The Alliance has little new to offer in terms of new policies to address this absence of progress. The so-called ‘main recommendations’ mostly recycle existing plans and initiatives.

In relation to university admissions there is only:

‘We will work with UCAS to support universities in improving their use of contextualised data. The Alliance supports the efforts made by universities to use such data and would welcome a renewed effort to see where improvements in use can be made.’

The ‘recommendations for practice’ are equally uninspiring. In relation to goal 5:

  • Schools should extend their professional development activities, possibly with the support of third sector organisations.
  • Third-sector organisations providing enrichment opportunities should expand and target schools serving low income communities.
  • Universities should ‘continue to broaden their more successful outreach programmes, including summer schools, campus visits and mentoring. Universities should consider how to target this work based on need, taking account of regional factors and the characteristics of potential students.’

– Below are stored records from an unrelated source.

-- ==== Sys2Proof/Tests/Slice0.lean ====
section
/-!
SUPPORT. Tests and witnesses. Expected values come from `95_test_vectors` (sections named at each group), from the
tables of `30_encoding` or by hand from the rules named, never from the model. A `witness_<Name>` theorem shows concrete
values that meet every hypothesis of `Obligations.<Name>`, with a value the spec gives for the conclusion where it gives
one.
-/

namespace Sys2Proof.Tests

open Sys2Proof Sys2Proof.Machine Sys2Proof.F32 Sys2Proof.Safety

set_option Elab.async false

/-! ### Small states -/

/-- The default configuration with `C = 8`, which most vectors use. -/
def c8 : Config := { Config.standard with log2c := 3 }

/-- The state after `INIT`, `C = 8`, no response yet. -/
def live : State := { State.reset with cfg := c8 }.initialise

/-- State A of vectors 2.3: five writes, 1.0 to 5.0. -/
def stateA : State :=
  { live with
    buf := [(0, 0x3F800000#32), (1, 0x40000000#32), (2, 0x40400000#32), (3, 0x40800000#32), (4, 0x40A00000#32)]
    dlW := 5#32 }

/-- State B of vectors 2.3: ten writes, 1.0 to 10.0. -/
def stateB : State :=
  { live with
    buf := [(0, 0x41100000#32), (1, 0x41200000#32), (2, 0x40400000#32), (3, 0x40800000#32), (4, 0x40A00000#32),
      (5, 0x40C00000#32), (6, 0x40E00000#32), (7, 0x41000000#32)]
    dlW := 2#32 }

/-- The voice as V1 of vectors 2.9 sets it up: length 4.0, the line 1.0, 0.0, 0.0, 0.0. -/
def sustain : State := { live with freq := 0x463B8000#32, buf := [(0, 0x3F800000#32)], dlW := 4#32 }

/-- The voice of program P1 before its `PROCESS`, with `words` of its noise words supplied. -/
def plucked (words : List Word) : State :=
  { live with exfA := 0x3F000000#32, attackMs := 0x3D800000#32, freq := 0x463B8000#32, burst := 3#32, resetPend := true,
              noise := words }

/-- The state after an outcome, `live` where there is none. -/
def after : Host.Outcome State Fault Refusal → State
  | .next s => s
  | .fault _ => live
  | .refused _ => live

/-- The one response a command gives on a state with none. -/
def answer (i : Instr) (s : State) : List Word := (after (exec i s)).resp

/-- The state with these packets waiting at the port. -/
def sent (ps : List Packet) (s : State) : State := { s with port := ps }

/-- The state with the phase set. -/
def atPhase (p : Word) : State := { live with lfoPhi := p }
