/-! ### Reset and the register port -/

/-- R22: the state after reset. Each byte of `BUF` is a free value, of which nothing is known. -/
def Obligations.StateAfterResetIsTheTable : Prop :=
  State.reset.len = 0 ∧ State.reset.crcOut = 0xFFFF ∧ State.reset.dout = 0x0000 ∧ State.reset.devAddr = 0xF8 ∧
  State.reset.ok = false ∧ State.reset.err = .noFault ∧ status State.reset = 0x00 ∧
  crc16 (currentFrame State.reset) = State.reset.crcOut ∧
  ∀ j, byteAt State.reset j = Config.resetByte State.reset.resets j

/-- R120: a reset asserted in any state, a fault state included, puts every register in the state of R22. -/
def Obligations.ResetPutsEveryRegisterInItsResetState : Prop :=
  ∀ (s : State) (rest : List HostEvent), s.pending = .reset :: rest →
    ∃ t, step s = .next t ∧ t.len = 0 ∧ t.crcOut = 0xFFFF ∧ t.dout = 0x0000 ∧ t.devAddr = 0xF8 ∧ status t = 0x00 ∧
      t.ok = false ∧ t.err = .noFault ∧ ∀ j, byteAt t j = Config.resetByte t.resets j

/-- Section 1 of 70_reset_and_hazards.md, in the model's own terms (log entries 3 and 4): each reset takes the next free
content of `BUF`; between resets a byte nothing has written keeps its value, and no byte written becomes unwritten. -/
def Obligations.UnwrittenBytesKeepTheirValueUntilReset : Prop :=
  (∀ (s t : State) (rest : List HostEvent), s.pending = .reset :: rest → step s = .next t → t.resets = s.resets + 1) ∧
  ∀ s t : State, (∀ rest, s.pending ≠ .reset :: rest) → step s = .next t →
    t.resets = s.resets ∧ ∀ j, Memory.lookup t.buf j = none → Memory.lookup s.buf j = none ∧ byteAt t j = byteAt s j

/-- R23: the register port. A read changes nothing but what the host got, which stands in the model's `portOut` (log
entry 12). -/
def Obligations.RegisterPortShowsTheRegisters : Prop :=
  (∀ s : State, portRead s 0 = (status s).setWidth 16 ∧
    (s.len ≤ Config.bufSize → (portRead s 1).toNat = s.len ∧ s.len < 2 ^ Config.lenW) ∧
    portRead s 2 = s.crcOut ∧ portRead s 3 = s.dout ∧ portRead s 4 = s.devAddr.setWidth 16 ∧
    ∀ n, 5 ≤ n → portRead s n = 0) ∧
  (portWidth 0 = 8 ∧ portWidth 1 = Config.lenW ∧ portWidth 2 = 16 ∧ portWidth 3 = 16 ∧ portWidth 4 = 8) ∧
  ∀ (s : State) (n : Nat) (rest : List HostEvent), s.pending = .readPort n :: rest →
    step s = .next { s with pending := rest, portOut := portRead s n }

/-- R16 and R18: the layout of `STATUS`, the codes `ERR` takes, and the reset value. -/
def Obligations.StatusRegisterLayout : Prop :=
  (∀ s : State, (status s).getLsbD 0 = s.ok ∧ (status s).extractLsb' 1 3 = errCode s.err ∧
    (status s).extractLsb' 4 4 = 0) ∧
  errCode .noFault = 0 ∧ errCode .illegalCommand = 1 ∧ errCode .bufferOverflow = 2 ∧ errCode .indexOutOfRange = 3 ∧
  (∀ e, errCode e ≤ 3) ∧ status State.reset = 0x00

/-! ### Invariants and runs -/

/-- R25's step, over every state: one step keeps what holds in every reachable state, and the canonical form of the
buffer's list of written bytes, which is the model's own (log entry 5). -/
def Obligations.EveryStepKeepsTheInvariant : Prop :=
  ∀ s t : State, Inv s → step s = .next t →
    Inv t ∧ (status t).extractLsb' 4 4 = 0 ∧ errCode t.err ≤ 3

/-- R25's start: the state after reset, with any events of the host still to come. -/
def Obligations.ResetStateMeetsTheInvariant : Prop :=
  ∀ events : List HostEvent, Inv { State.reset with pending := events }

/-- Section 5 of 70_reset_and_hazards.md: the block cannot hang: a step answers a next state, never a fault or a refusal,
wherever `LEN` is a length it can have. -/
def Obligations.EveryStepAnswersANextState : Prop :=
  ∀ s : State, s.len ≤ Config.bufSize → ∃ t, step s = .next t

/-- The invariants of R25, which the spec marks as derived from R22 and R24, and section 5 of 70_reset_and_hazards.md: a
run of any length, from any state in the invariant and whatever the host does, completes and ends in the invariant; from
reset on, R25's four facts hold in every state reached. -/
def Obligations.EveryRunCompletesInTheInvariant : Prop :=
  (∀ (n : Nat) (s : State), Inv s → ∃ t : State, Host.Core.run Sys2Proof.core n s = .next t ∧ Inv t) ∧
  ∀ (n : Nat) (events : List HostEvent), ∃ t : State,
    Host.Core.run Sys2Proof.core n { State.reset with pending := events } = .next t ∧
    t.len ≤ Config.bufSize ∧ 0x01 ≤ t.devAddr ∧ t.devAddr ≤ 0xF8 ∧ (status t).extractLsb' 4 4 = 0 ∧
    (t.err = .noFault ∨ t.err = .illegalCommand ∨ t.err = .bufferOverflow ∨ t.err = .indexOutOfRange) ∧
    (status t).extractLsb' 1 3 ≤ 3

/-! ### What commands read and write -/

/-- The write columns of R24's table, every byte of `BUF` outside the ones a command stores to, and `ERR`, which only a
fault of the command's own writes, and only when it is 0. -/
def Obligations.CommandsWriteOnlyTheirOwnState : Prop :=
  ∀ (i : Instr) (s t : State), exec i s = .next t →
    (∀ j, (j < Statements.storedAt i s ∨ Statements.storedAt i s + Statements.storedCount i ≤ j) →
      byteAt t j = byteAt s j) ∧
    (Statements.writesLen i = false → t.len = s.len) ∧
    (Statements.writesCrcOut i = false → t.crcOut = s.crcOut) ∧
    (Statements.writesDout i = false → t.dout = s.dout) ∧
    (Statements.writesDevAddr i = false → t.devAddr = s.devAddr) ∧
    (Statements.writesOk i = false → t.ok = s.ok) ∧
    t.err = (if s.err = .noFault then Statements.ownFault i s else s.err) ∧
    t.resets = s.resets ∧ t.pending = s.pending ∧ t.portOut = s.portOut

/-- "No command reads it" of `CRC_OUT`, `DOUT`, `DEV_ADDR` and `OK` (sections 2 and 3 of 10_state.md): two runs of a
command that differ in these registers only agree in the buffer, `LEN` and `ERR`, and each of the four is either written
with the same value in both or kept in both. -/
def Obligations.ResultRegistersAreNeverInputs : Prop :=
  ∀ (i : Instr) (s t : State) (c d : Half) (a : Byte) (o : Bool), exec i s = .next t →
    ∃ u, exec i { s with crcOut := c, dout := d, devAddr := a, ok := o } = .next u ∧
      u.buf = t.buf ∧ u.len = t.len ∧ u.err = t.err ∧
      (u.crcOut = t.crcOut ∨ (t.crcOut = s.crcOut ∧ u.crcOut = c)) ∧
      (u.dout = t.dout ∨ (t.dout = s.dout ∧ u.dout = d)) ∧
      (u.devAddr = t.devAddr ∨ (t.devAddr = s.devAddr ∧ u.devAddr = a)) ∧
      (u.ok = t.ok ∨ (t.ok = s.ok ∧ u.ok = o))

/-- Purity (section 4 of 10_state.md, section 2 of 40_crc16.md): the CRC and the verdict of a frame depend on its bytes
alone, whatever else the two states hold. -/
def Obligations.CrcAndVerdictDependOnTheFrameAlone : Prop :=
  ∀ s₁ s₂ : State, Running s₁ → Running s₂ → currentFrame s₁ = currentFrame s₂ →
    (∃ t₁ t₂, exec .crc s₁ = .next t₁ ∧ exec .crc s₂ = .next t₂ ∧ t₁.crcOut = t₂.crcOut) ∧
    ∃ t₁ t₂, exec .validate s₁ = .next t₁ ∧ exec .validate s₂ = .next t₂ ∧ t₁.ok = t₂.ok

/-- Section 3 of 20_memory.md: repeating a read command with no write between changes nothing more. -/
def Obligations.RepeatedReadsGiveTheSameResult : Prop :=
  ∀ (i : Instr) (s t : State), (i = .crc ∨ i = .validate ∨ (∃ k, i = .rdb k) ∨ ∃ k, i = .rdw k) →
    exec i s = .next t → exec i t = .next t

/-- R34: `RDW` is big-endian; a byte access and a 16-bit access see the same bytes; at the CRC field of a valid frame it
reads the CRC with its bytes swapped. -/
def Obligations.ByteAndHalfwordAccessesAgree : Prop :=
  (∀ (s : State) (i : Half), Running s → i.toNat + 1 < Config.bufSize →
    exec (.rdw i) s = .next { s with dout := be16 (byteAt s i.toNat) (byteAt s (i.toNat + 1)) }) ∧
  (∀ (s : State) (i : Half) (b : Byte), Running s → i.toNat < Config.bufSize →
    ∃ t, exec (.wrb i b) s = .next t ∧
      (i.toNat + 1 < Config.bufSize → ∃ u, exec (.rdw i) t = .next u ∧ hi8 u.dout = b) ∧
      (0 < i.toNat → ∃ u, exec (.rdw (i - 1)) t = .next u ∧ lo8 u.dout = b)) ∧
  ∀ s : State, Running s → validate (currentFrame s) = true →
    ∃ t, exec (.rdw (BitVec.ofNat 16 (s.len - 2))) s = .next t ∧
      t.dout = be16 (lo8 (crc16 ((currentFrame s).take (s.len - 2)))) (hi8 (crc16 ((currentFrame s).take (s.len - 2))))
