-- ==== Sys2Proof/Laws/Config.lean ====
section
/-! SUPPORT. The ranges of the open parameters (spec/00_scope.md R5, R6), for every value of the constants without a body. -/

namespace Sys2Proof

/-- R6: the buffer holds the longest frame the source describes. -/
theorem Config.bufSize_ge : 25 ≤ Config.bufSize := by
  unfold Config.bufSize
  omega

/-- R6: every index fits a 16-bit operand. -/
theorem Config.bufSize_le : Config.bufSize ≤ 65535 := by
  have h := Config.bufSizeAbove.isLt
  unfold Config.bufSize
  omega

/-- `LEN_W` bits hold every value of `LEN` (R5). -/
theorem Config.bufSize_lt_two_pow_lenW : Config.bufSize < 2 ^ Config.lenW :=
  Nat.lt_of_succ_le (Nat.le_pow_clog (by decide) _)

/-- The register port's 16 bits hold `LEN`. -/
theorem Config.lenW_le : Config.lenW ≤ 16 :=
  (Nat.clog_le_iff_le_pow (by decide)).2 (by have h := Config.bufSize_le; omega)

/-- R83's `n[LEN_W-1:0]` is `n`, where `SETLEN n` does not fault. -/
theorem setlen_keeps_n (n : Nat) (h : n ≤ Config.bufSize) : n % 2 ^ Config.lenW = n :=
  Nat.mod_eq_of_lt (Nat.lt_of_le_of_lt h Config.bufSize_lt_two_pow_lenW)

end Sys2Proof
end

The report card’s conclusion adds an afterthought about improving the evaluation of outreach to increase efficiency.

This is adding zero value to what is already in hand. There is no reference at all to the proposals in the HE green paper and no remotely innovative ideas for strengthening existing provision. There is no explicit link between given policy interventions and the targets within goal 5.

Frankly this is a very poor return for a full year’s work. If I were sponsoring the Alliance I would be asking some very serious questions indeed about strategy, about longer term direction and intended impact.

There is no evidence that the Alliance is anything other than a talking shop. The single positive performance measure is the recruitment of new members signed up to help achieve the impact goals. But what exactly does their commitment mean in practice?

Very little indeed

And, as the number of members increases, it will become progressively harder to reach consensus on anything but the most anodyne proposals. There is no prospect of developing a meaningful programme to achieve these ambitious targets.

Last year’s idea of reducing pupil premium for disadvantaged high attainers was foolhardy – a spectacular own goal – but at least it had substance. This year’s report card is a damp squib.